TRACER addresses a fundamental challenge in combining reinforcement learning with multi-agent LLM reasoning, introducing a novel framework grounded in game theory (regret matching) with mathematical convergence guarantees. It tackles multiple important problems (sparse rewards, free-riding, fixed protocols) and demonstrates generalization across benchmarks. Paper 2 presents interesting mechanistic interpretability findings about refusal signals, but its scope is narrower—optimizing an existing attack method (AutoDAN) with efficiency gains. TRACER's broader applicability to cooperative multi-agent systems, novel theoretical contributions, and potential to reshape how LLMs collaborate give it higher impact potential.
Paper 2 has higher potential impact due to a clearer, timely real-world application: understanding and exploiting safety/refusal mechanisms. It demonstrates an actionable mechanistic signal (refusal decodable pre-output) and leverages it to materially improve an established attack method (AutoDAN) with large efficiency gains and competitive success, implying broader relevance to safety evaluation, red-teaming, and defense design. Paper 1 offers valuable mechanistic insights into agent depth usage, but its immediate applications and cross-field consequences are less direct than Paper 2’s security- and governance-relevant contributions.

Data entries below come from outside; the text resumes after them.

/-! ## Rounds (R207) -/

section Rounds

variable {s : State} {k : Nat}

/-- Slot `k` carries rounds: a forme of several impressions, resident, draining or stopped, whose round is not lost. -/
def State.CarriesRounds (s : State) (k : Nat) : Prop :=
  k < 8 ∧ (s.slot k).multi = true ∧ 2 ≤ (s.slot k).st ∧ (s.slot k).imp.lost = false

/-- Every tile that carries a stage of impression 0 waits in it for a frame. -/
def State.FirstReady (s : State) (k : Nat) : Prop :=
  ∀ u ∈ (s.slot k).tiles, (s.slot k).carries 0 u = true → (s.tile u).imp = 0 ∧ (s.tile u).st = .waitFrame

theorem State.firstReady_iff : s.FirstReady k ↔ ((s.slot k).tiles.all fun t =>
    !(s.slot k).carries 0 t || ((s.tile t).imp == 0 && (s.tile t).st == .waitFrame)) = true := by
  rw [FirstReady, List.all_eq_true]
  refine forall_congr' fun u => forall_congr' fun _ => ?_
  cases (s.slot k).carries 0 u <;> simp

theorem exec_roundOpen_opens (hruns : s.CarriesRounds k) (hround : (s.slot k).imp.round = [])
    (hwaiting : (s.slot k).imp.waiting ≠ []) (hready : s.FirstReady k) (hgate : (s.slot k).imp.hostGate = false) :
    exec (.roundOpen k) s = .next (s.openRound k) := by
  obtain ⟨hk, hmulti, hst, hlost⟩ := hruns
  refine congrArg Host.Outcome.next ((if_pos ?opens).trans (if_pos ?ungated))
  case opens => exact ⟨hk, hmulti, hst, by rw [hlost]; rfl, hround, hwaiting, State.firstReady_iff.mp hready⟩
  case ungated => rw [hgate]; rfl

theorem exec_roundOpen_of_none_waiting (hwaiting : (s.slot k).imp.waiting = []) : exec (.roundOpen k) s = .next s :=
  congrArg Host.Outcome.next (if_neg fun ⟨_, _, _, _, _, h, _⟩ => h hwaiting)

theorem exec_roundEnd_closes (hruns : s.CarriesRounds k) (hround : (s.slot k).imp.round ≠ [])
    (hgone : ∀ e ∈ (s.slot k).imp.round, s.flightOf e.1 = none) :
    exec (.roundEnd k) s = .next (s.closeRound k) := by
  obtain ⟨hk, hmulti, -, hlost⟩ := hruns
  have hnone : s.lostFrames k = [] := if_pos (by rw [hlost]; rfl)
  have hall : ((s.slot k).imp.round.all fun e => (s.flightOf e.1).isNone) = true :=
    List.all_eq_true.mpr fun e he => Option.isNone_iff_eq_none.mpr (hgone e he)
  show execRoundEnd k s = _
  unfold execRoundEnd
  dsimp only
  rw [if_neg (not_or.mpr ⟨Nat.not_le.mpr hk, by rw [hmulti]; decide⟩), if_pos hnone, if_pos ⟨hround, hall⟩]

end Rounds

/-! ## Spill and refill streams (R209, R210) -/

section Streams

variable {s : State} {k j : Nat} {st : CutStream}

theorem exec_spillDone_signals (hst : (s.slot k).imp.streams[j]? = some st) (hspill : st.spill = true)
    (hdone : st.done = false) (hround : (s.slot k).imp.round ≠ []) (hlast : st.fslot = (s.slot k).imp.round.length) :
    exec (.spillDone k j) s = .next ((s.modStream k j (fun c => { c with done := true })).qsignal (0x10 + st.engine)
      ((s.slot k).imp.cuts.getD st.cut ⟨0, 0, 0, 0, 0, 0, 0⟩).quoin 1) := by
  show execSpillDone k j s = _
  unfold execSpillDone
  dsimp only
  rw [hst]
  exact congrArg Host.Outcome.next (if_pos ⟨hspill, by rw [hdone]; rfl, hround, hlast⟩)

/-- The state in which REFILL_START looks at the barriers: the sequencer's next WAITs are made. -/
def State.atBarriers (s : State) (k : Nat) : State := s.seqNext k ((s.slot k).imp.cuts.length + 1)

theorem exec_refillStart_of_not_passed (hcut : j ∉ ((s.atBarriers k).slot k).imp.passed) :
    exec (.refillStart k j) s = .next (s.atBarriers k) :=
  congrArg Host.Outcome.next (if_neg fun ⟨h, _⟩ => hcut (List.contains_iff_mem.mp h))

/-- Behind the barrier of its cut, the one stream of a plan starts once what it feeds is configured. -/
theorem exec_refillStart_starts (hcut : j ∈ ((s.atBarriers k).slot k).imp.passed)
    (hround : ((s.atBarriers k).slot k).imp.round ≠ []) (hlost : ((s.atBarriers k).slot k).imp.lost = false)
    (hst : ((s.atBarriers k).slot k).imp.streams = [st]) (hspill : st.spill = false) (hof : st.cut = j)
    (hstart : st.started = false) (hready : (s.atBarriers k).refillReady k 0 st = true) :
    exec (.refillStart k j) s =
      .next (((s.atBarriers k).modStream k 0 (fun c => { c with started := true })).refillNext k 0) := by
  show execRefillStart k j s = _
  unfold execRefillStart
  dsimp only
  rw [← State.atBarriers, if_pos ⟨List.contains_iff_mem.mpr hcut, hround, by rw [hlost]; rfl⟩, hst]
  exact congrArg Host.Outcome.next (if_pos (by simp [hspill, hof, hstart, hready]))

Paper 1 introduces a fundamentally new conceptual framework (GEM) for agent memory as a data-management workload, addressing a critical gap in the rapidly growing AI agent ecosystem. It formalizes correctness conditions and proves limitations of existing paradigms, opening entirely new research directions. Paper 2 makes a solid but more incremental contribution—applying linear probes to detect refusal signals and using them for adversarial attacks. While useful for AI safety, it builds on well-established mechanistic interpretability techniques. Paper 1's broader scope, formal foundations, and relevance to the booming agent infrastructure space give it higher long-term impact potential.
Paper 1 offers a highly actionable, novel methodology (Mechanistic AutoDAN) that significantly improves the efficiency of LLM red-teaming and provides concrete insights into mechanistic interpretability. While Paper 2 provides an important critical analysis of LLM metacognition, Paper 1 introduces a practical tool and optimization technique that will likely see broader immediate adoption and follow-up work in the rapidly growing field of AI safety evaluation.
Paper 2 has higher estimated impact due to strong novelty and timeliness in mechanistic interpretability and LLM safety: it shows refusal is linearly decodable from intermediate activations and exploits this signal to speed jailbreak prompt search via probe-guided optimization. The method is broadly applicable across models and directly informs both attack and defense research, with cross-field relevance (security, interpretability, alignment). Paper 1 is valuable for biomedical hypothesis generation, but impact may be more domain-specific and dependent on downstream validation and dataset/schema integration details.
Paper 2 provides fundamental insights into LLM interpretability and safety by demonstrating early refusal detection in intermediate activations. Its novel mechanistic adversarial attack significantly improves red-teaming efficiency. This addresses critical challenges in AI alignment and security, offering broader foundational implications across AI development compared to Paper 1's domain-specific educational benchmark, despite its useful dynamic design.